There’s a story behind every picture and a deeper plot narrative behind every face.
Post-college, I was incredibly self-conscious of the way I looked. I’ve always been a shy person but my deeper insecurities left me with little to no confidence. Something that I’ve never told anyone (but my old diary) is that I avoided mirrors for 2 years after college. I hated the way I looked. No matter how many times people would try and lift my confidence, I believed everyone was joking and I was the biggest punchline. I knew things had to change, I couldn’t live in fear of seeing myself.
I went on a journey to lose weight around 2012, to start become happier with how I looked… I began to document my weight loss through a series of progress pictures, which was the beginning of me using selfies as a form of praise and happiness. I started to to see my hard work pay off and began looking forward to seeing small changes in the way I looked.
I believe that everyone should feel comfortable enough to take a photo of themselves. My Mom is a fountain of love, confidence and beauty, but she is not afraid to crop someone out of a photo, even if that photo includes her son.

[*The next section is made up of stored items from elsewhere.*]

/-- A party of a task at its start (R262). -/
def freshParty (t : Task) (js : List (Party × Nat × Party)) (p : Party) : PartyState :=
  if p.isWing then
    { run := .running, pc := word (4 * (t.hdr.sections.getD 0 {}).entry), peers := peersFor js p,
      regs := loadRegs (t.idx ++ [word p.num, t.args]) }
  else { run := .idle, peers := peersFor js p }
where
  loadRegs (vs : List Word) : Sparse Word :=
    ((List.range 8).zip vs).foldl (fun m e => if e.2 = 0 then m else put m e.1 e.2) []

/-- A slot whose parties hold nothing. -/
def clearParties (s : State) (core slot : Nat) : State :=
  { s with parties := s.parties.filter (fun e => decide (e.1 / 10 ≠ core * 2 + slot)) }

/-- A task laid on a slot: its code, its data image and its starting state (R261, R262). Its parties follow every task that
has completed (R211). What the part cannot read ends the task at once (R19, R346). (Log 51 DEDUCED.) The reset divisors that it brings
to a core with no other task are base divisors: a domain that still runs at /10 or /11 does so to the end of the interval (log 110
DESIGN CHOICE). -/
def startTask (s : State) (core slot : Nat) (t : Task) : State :=
  let js := joinsOf t.hdr.sections
  let alone := (onCore s core).isEmpty
  let s1 := allParties.foldl (fun u p => u.setParty ⟨core, slot, p⟩ (freshParty t js p)) (clearParties s core slot)
  let s2 := allParties.foldl (fun u p => orderAll u ⟨core, slot, p⟩) (s1.setCtx core slot { task := some t, disturbed := true })
  let s3 := s2.modCore core (fun c =>
    let c1 := if alone then { c with div0 := 12, div1 := 12, div2 := 12, div3 := 14 } else c
    { c1 with trellis := if alone || t.hdr.flags.getLsbD 2 then [] else c1.trellis, waking := c1.waking || c1.gated })
  let s4 := { s3 with windows := s3.windows.map (fun e =>
    (e.1, if e.2.live ∧ e.2.importer = t.part then { e.2 with users := e.2.users ++ [t.serial.toNat] } else e.2)) }
  match loadSections core slot t [0, 1, 2, 3, 4, 5, 6] s4 with
  | .error lost => markDying s4 core slot (if lost then errUncorrectable else errTranslation) 0
  | .ok s5 =>
    match partRead s5 t.part (t.kernel.toNat + t.hdr.dataOffset) t.hdr.dataSize with
    | .error lost => markDying s5 core slot (if lost then errUncorrectable else errTranslation) 0
    | .ok (s6, image) =>
      match writeScratch s6 core slot 0 image with
      | some s7 => s7
      | none => markDying s6 core slot errUncorrectable 0

/-! ## Saving and restoring a context -/

/-- The flipped words of `n` bytes at `a`. -/
def regionFlips (s : State) (a n : Nat) : List Nat :=
  (s.flips.filter (fun e => decide (a ≤ e.1) && decide (e.1 < a + n))).map (fun e => e.1)

/-- The parts of a task's Cocoon that saving it writes, each a frame and how many bytes of it: registers and phase checkpoint, the
scratchpad, and the accumulators of a task that holds the matrix engine (R285, R362). No rule gives the layout of the first frame, which
a save and a swap of a phase write whole (log 122 DESIGN CHOICE). -/
def cocoonParts (t : Task) : List (Nat × Nat) :=
  let n := (t.hdr.scratch + 65535) / 65536
  (t.frames.take 1).map (fun c => (c, 65536)) ++
  ((List.range n).zip (t.frames.drop 1)).map (fun e => (e.2, min 65536 (t.hdr.scratch - 65536 * e.1))) ++
  (if t.hdr.flags.getLsbD 1 then (t.frames.drop (1 + n)).map (fun c => (c, 65536)) else [])
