/-- Restores a task, with its column partner, at a core: none where a core cannot accept; where a context is lost, the slot and
the task. -/
def restoreAt (s : State) (core : Nat) (c : Cocoon) : Option (Except ((Nat × Nat) × Task) State) :=
  if !c.task.bound then
    match restoreSlot s core c with
    | some k => some (match restoreTask s core k c with | some t => .ok t.draw.2 | none => .error ((core, k), c.task))
    | none => none
  else if core / 17 % 2 = 1 then none
  else
    let up := core + 17
    let (lo, hi) := if c.upper then (mateOf s c, some c) else (some c, mateOf s c)
    let ok := fun (x : Option Cocoon) (at_ : Nat) => match x with | some k => (restoreSlot s at_ k).isSome | none => true
    let place := fun (x : Option Cocoon) (at_ : Nat) (r : Except ((Nat × Nat) × Task) State) =>
      match x, r with
      | some k, .ok t =>
        (match restoreSlot t at_ k with
         | some n => (match restoreTask t at_ n k with | some u => Except.ok u.draw.2 | none => .error ((at_, n), k.task))
         | none => .ok t)
      | _, r => r
    if ok lo core && ok hi up then some (place hi up (place lo core (.ok s))) else none

/-- CTXLD (R364), of the parked task of the identifier's serial (log 118 DESIGN CHOICE). A context that is lost already stays so
(R365). -/
def ctxld (s : State) (d a b : B6) : Act :=
  let id := (s.reg a.toNat).toNat
  let target := (s.reg b.toNat)
  let fate := fun (t : State) (n : Nat) => Act.done (t.setReg d.toNat (word n) false) 1
  match (if 2 ^ 32 ≤ id then none else cocoonOfSerial s (bits id 31 10)) with
  | none => fate s 1
  | some c =>
    if !c.parked then fate s 1
    else if c.lost then fate s 3
    else if target = BitVec.allOnes 64 then
      fate (setParked s false c) 0
    else
      match restoreAt s target.toNat c with
      | none => fate s 2
      | some (.ok t) => fate t 0
      | some (.error (e, t)) => fate (loseContext s e t) 3

def execCtxld (w g : B2) (d a b : B6) (s : State) : Host.Outcome State Fault Refusal :=
  supervised s w g (fun s => ctxld s d a b)

/-! ## Known-answer checks and patrol -/

/-- KATB_THRESHOLD (R361). -/
def execKatbThreshold (core : Nat) (s : State) : Host.Outcome State Fault Refusal :=
  occurs s (decide (1900 ≤ (s.core core).katb.toNat) && !isSystem core) (s.modCore core (fun c => { c with katpend := true }))

/-- A column goes out of service: its tasks end with a datapath fault (R361). -/
def failColumn (s : State) (core : Nat) : State :=
  let f := fun (c : CoreState) => { c with failed := true }
  let t := (s.modCore core f).modCore (partnerOf core) f
  [(core, 0), (core, 1), (partnerOf core, 0), (partnerOf core, 1)].foldl (fun t e =>
    if (t.ctx e.1 e.2).task.isSome then markDying t e.1 e.2 errDatapath (word e.1) else t) t

/-- KAT_CHECK (R361): with no run in flight. (Log 63 DESIGN CHOICE.) -/
def execKatCheck (core : Nat) (pass : Bool) (s : State) : Host.Outcome State Fault Refusal :=
  let c := s.core core
  occurs s (c.katpend && !c.ops.any (fun o => decide (o.kind = 0)))
    (if pass then s.setCore core { c with katb := 0, katpend := false } else failColumn s core)

/-- The die whose correction count a physical address belongs to. -/
def dieOfPhys (a : Nat) : Nat :=
  let t := a / 2 ^ 60
  let o := a % 2 ^ 60
  if t < 2 then frameHome 0 t (o / 65536)
  else if t < 70 then frameHome 0 2 (o / 65536)
  else if t < 80 then rowHome (o / 128)
  else if t < 100 then t - 80
  else if t < 400 then dieOf (t - 100)
  else if t < 1000 then dieOf (t - 400)
  else dieOf ((t - 1000) / 8)

/-- PATROL_READ (R345, R346): one flipped bit is corrected; what cannot be corrected is not consumed. -/
def execPatrolRead (addr : Nat) (s : State) : Host.Outcome State Fault Refusal :=
  match checkWords s (dieOfPhys addr) [addr / protectedSize addr * protectedSize addr] with
  | some t => .next t
  | none => .next s

/-! ## The Lookout (R366–R368) -/

/-- Whether a slot's task is not eligible now: a party held, an error, a reset of its partition (R252, R366, R372), a
pre-emption unless a collective keeps it waiting (R249). -/
def ineligible (s : State) (core slot : Nat) : Bool :=
  let c := s.ctx core slot
  c.dying.isSome || c.cancel || (c.halting && !inCollective s core slot) ||
  (match c.task with | some t => underReset s t.part | none => false) ||
  allParties.any (fun p => (s.party ⟨core, slot, p⟩).held)

/-- Whether a resident task advances the Lookout of its launch: eligible and not throttled throughout the microsecond. -/
def counts (s : State) (launch : Nat) (e : Nat × Nat × Task) : Bool :=
  decide (e.2.2.launch = launch) && !(s.ctx e.1 e.2.1).disturbed && !ineligible s e.1 e.2.1

/-- One queue's Lookout at a whole microsecond: the count that reaches the limit leaves the hang record of this moment (R368). -/
def lookoutQueue (s : State) (part queue : Nat) (q : LQueue) : LQueue :=
  match q.head with
  | some l =>
    let counts := (residents s).any (counts s l.id)
    if q.lklim ≠ 0 ∧ q.lkcnt.toNat < q.lklim.toNat ∧ counts then
      { q with lkcnt := q.lkcnt + 1,
               expiring := if q.lkcnt + 1 = q.lklim then q.expiring ++ [hangRecord s part queue] else q.expiring }
    else q
  | none => q

/-- LOOKOUT_TICK (R366): after the charge of the same moment, which says whose engines are withheld in the microsecond that
begins (R336; log 95 DESIGN CHOICE). -/
def execLookoutTick (s : State) : Host.Outcome State Fault Refusal :=
  let qs := s.queues.map (fun e => (e.1, lookoutQueue s (e.1 / 32) (e.1 % 32) e.2))
  let off := fun (k : Nat) => ineligible s (k / 2) (k % 2) || throttled s (k / 2) (k % 2)
  let cs := s.ctxs.map (fun e => (e.1, { e.2 with disturbed := off e.1 }))
  occurs s (decide (s.due.lookout ≤ s.time) && decide (s.due.lookout < s.due.energy))
    { s with queues := qs, ctxs := cs, due := { s.due with lookout := s.due.lookout + 1000 } }
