/-! ## Elements of either side -/

/-- The coordinates of element `n` in the layout unit's linear order (R225); none beyond the tile grid. -/
def linearCoords (t : Tensor) (n : Nat) : Option (List Int) :=
  let step := fun (acc : List Int × Nat × Nat) (i : Nat) =>
    let z := 2 ^ t.log i
    let grid := (t.extent i + z - 1) / z
    (acc.1 ++ [((acc.2.1 % grid * z + acc.2.2 % z : Nat) : Int)], acc.2.1 / grid, acc.2.2 / z)
  let (cs, left, _) := (List.range t.dims).foldl step ([], n / t.tileElems, n % t.tileElems)
  if left = 0 then some cs else none

/-- The bytes of `n` elements in a message or in the scratchpad: four-bit codes lie two to a byte (log 78 DESIGN CHOICE). -/
def elemBytes (type n : Nat) : Nat := if type = 9 then (n + 1) / 2 else n * typeSize type

/-- Elements as bytes: a code of an even place in the low half of its byte. -/
def packElems (type : Nat) (es : List Nat) : List Byte :=
  if type = 9 then (pieces 2 es.length es).map (fun p => BitVec.ofNat 8 (p.getD 0 0 % 16 + 16 * p.getD 1 0))
  else es.flatMap (bytesOfNat (typeSize type))

/-- `n` elements from bytes. -/
def splitElems (type n : Nat) (bs : List Byte) : List Nat :=
  (List.range n).map (fun i =>
    if type = 9 then (bs.getD (i / 2) 0).toNat / 16 ^ (i % 2) % 16 else recField bs (typeSize type * i) (typeSize type))

/-- One element of a tensor, B4 codes from their planes (R99). -/
def readCode (s : State) (t : Tensor) (c : List Int) : Except Miss (State × Nat) :=
  if t.type = 9 then
    match t.find c with
    | none => .ok (s, 0)
    | some (tile, e) => (readPlanes s t tile e 1 [0, 1, 2, 3]).map (fun r => (r.1, codeAt r.2 (e % 8)))
  else (readElement s t c).map (fun r => (r.1, natOfBytes r.2))

/-- `n` elements from element `i` of a tensor, in linear order; zero bits beyond it (R227). -/
def readLinear (t : Tensor) : Nat → Nat → State → Except Miss (State × List Nat)
  | 0, _, s => .ok (s, [])
  | n + 1, i, s =>
    match (match linearCoords t i with | some c => readCode s t c | none => .ok (s, 0)) with
    | .error e => .error e
    | .ok (u, x) =>
      match readLinear t n (i + 1) u with
      | .ok (v, xs) => .ok (v, x :: xs)
      | .error e => .error e

/-- The bits of a code in the bytes of its planes, `m` being the bytes that are written so far (R99). -/
def planeCells (s : State) (t : Tensor) (tile e v : Nat) : List Nat → Sparse Byte → Except Miss (State × Sparse Byte)
  | [], m => .ok (s, m)
  | i :: is, m =>
    match tilePlace s t tile (e / 4096 * 2048 + 512 * i + e % 4096 / 8) with
    | .error x => .error x
    | .ok (u, p) =>
      if p.readOnly then .error (if p.slot.isSome then .privilege else .nowhere)
      else
        let old := (seek m p.phys).getD (readByte u.mem p.phys)
        planeCells u t tile e v is (put m p.phys (setBit old (e % 8) (v.testBit (3 - i))))
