-- ==== Sys2Proof/Machine/Dispatch.lean ====
section
/-! DEFINITION. The dispatch: one arm per constructor of `Instr`, each one call of its meaning. -/

namespace Sys2Proof.Machine
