-- ==== Sys2Proof/Certificates/Slice0/Obligations.lean ====
section
/-! DEFINITION. The statements for the provers, in the terms of `Safety`: what each instruction and event of the machine
does, what it leaves unchanged, and what holds of every step. A statement of several parts is the conjunction of the named
claims above it. -/

open Sys2Proof Sys2Proof.Machine

/-! ## Arithmetic (R107–R113) -/

/-- The instruction issues and retires, leaving `r` before its signal token and its pc. -/
def Sys2Proof.Machine.completes (i : Instr) (s : State) (w g : B2) (r : State) : Prop :=
  exec i s = .next (retire (popToken r w) g 1)

/-- R108: each register-register and one-source instruction completes, with the result that the table gives, tainted if a
source is. -/
def Sys2Proof.Claims.RegisterArithmeticResults : Prop :=
  ∀ (s : State) (d a b : B6), namesRegs s [d, a, b] →
    let x := s.reg a.toNat
    let y := s.reg b.toNat
    let n := y.toNat % 64
    let t := s.tainted a.toNat || s.tainted b.toNat
    exec (.add d a b) s = writes s d (BitVec.ofNat 64 (x.toNat + y.toNat)) t ∧
    exec (.sub d a b) s = writes s d (BitVec.ofInt 64 (x.toNat - y.toNat)) t ∧
    exec (.and d a b) s = writes s d (x &&& y) t ∧
    exec (.or d a b) s = writes s d (x ||| y) t ∧
    exec (.xor d a b) s = writes s d (x ^^^ y) t ∧
    exec (.shl d a b) s = writes s d (BitVec.ofNat 64 (x.toNat * 2 ^ n)) t ∧
    exec (.shr d a b) s = writes s d (BitVec.ofNat 64 (x.toNat / 2 ^ n)) t ∧
    exec (.sar d a b) s = writes s d (BitVec.ofInt 64 (x.toInt / 2 ^ n)) t ∧
    exec (.mul d a b) s = writes s d (BitVec.ofInt 64 (x.toInt * y.toInt)) t ∧
    exec (.mulh d a b) s = writes s d ((BitVec.ofInt 128 (x.toInt * y.toInt)).extractLsb' 64 64) t ∧
    exec (.mulhu d a b) s = writes s d ((BitVec.ofNat 128 (x.toNat * y.toNat)).extractLsb' 64 64) t ∧
    exec (.min d a b) s = writes s d (if x.toInt ≤ y.toInt then x else y) t ∧
    exec (.max d a b) s = writes s d (if x.toInt ≤ y.toInt then y else x) t ∧
    exec (.minu d a b) s = writes s d (if x.toNat ≤ y.toNat then x else y) t ∧
    exec (.maxu d a b) s = writes s d (if x.toNat ≤ y.toNat then y else x) t ∧
    exec (.slt d a b) s = writes s d (if x.toInt < y.toInt then 1 else 0) t ∧
    exec (.sltu d a b) s = writes s d (if x.toNat < y.toNat then 1 else 0) t

/-- R108 and R109: division and remainder complete on every operand; a divisor of 0 gives all ones and the dividend. -/
def Obligations.DivisionNeverTraps : Prop :=
  ∀ (s : State) (d a b : B6), namesRegs s [d, a, b] →
    let x := s.reg a.toNat
    let y := s.reg b.toNat
    let t := s.tainted a.toNat || s.tainted b.toNat
    exec (.div d a b) s = writes s d (if y = 0 then BitVec.allOnes 64 else BitVec.ofInt 64 (x.toInt.tdiv y.toInt)) t ∧
    exec (.divu d a b) s = writes s d (if y = 0 then BitVec.allOnes 64 else BitVec.ofNat 64 (x.toNat / y.toNat)) t ∧
    exec (.rem d a b) s = writes s d (if y = 0 then x else BitVec.ofInt 64 (x.toInt - y.toInt * x.toInt.tdiv y.toInt)) t ∧
    exec (.remu d a b) s = writes s d (if y = 0 then x else BitVec.ofNat 64 (x.toNat % y.toNat)) t ∧
    (x.toInt = -2 ^ 63 → y.toInt = -1 →
      exec (.div d a b) s = writes s d x t ∧ exec (.rem d a b) s = writes s d 0 t)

On my fridge at home, we have a magnetic pictures placed on the door. One of them is of my Mom, however in the original image, I was in it too. She genuinely cropped me out and mirrored the image. This wasn’t because of the way I looked, the flaws that I see in myself, are her favourite features. It was about the way, SHE looked. She was feeling herself so much she just had to see herself twice. I love that so much.
My social media timelines used to be full of fair skin, slim, cis-gender, males, being adored by all. Which is great and they still are a big presence on social media but I believe everyone is beautiful and should get support, but it’s never everyone. Until lately…. lately I see black girls getting so much love through movements like #BlackGirlMagic and black people being adored on Tumblr through #BlackOutDay and gay and lesbian people being shown so much appreciation through #GaysBreakTheInternet and #LesbiansBreakTheInternet and it’s so beautiful. Black Out Day made me cry when I first saw it. So much self love for people that people that usually have their beauty so ignored. Seeing all the support for everyone was overwhelming. I’m so soppy.
Out of the 100’s of images I take on my phone and laptop, it’s rare if I even post one.
Although it’s hard on my storage, sometimes I like to just flick through my camera roll and see my hair style evolution, funny moments and those photos where I am so happy with the way I look. I’m still becoming more confident and more secure with myself, it takes time, but that’s another reason why I love photos. They provide a time capsule, where you can store and share memories. I still go through photos of my childhood and when I see things that I don’t remember, I love hearing someone tell me the story.
But however comfortable I get with selfies…. tagged photos… they’re a whole other story. Behind every bad hair day is someone that doesn’t want to get tagged in that photo.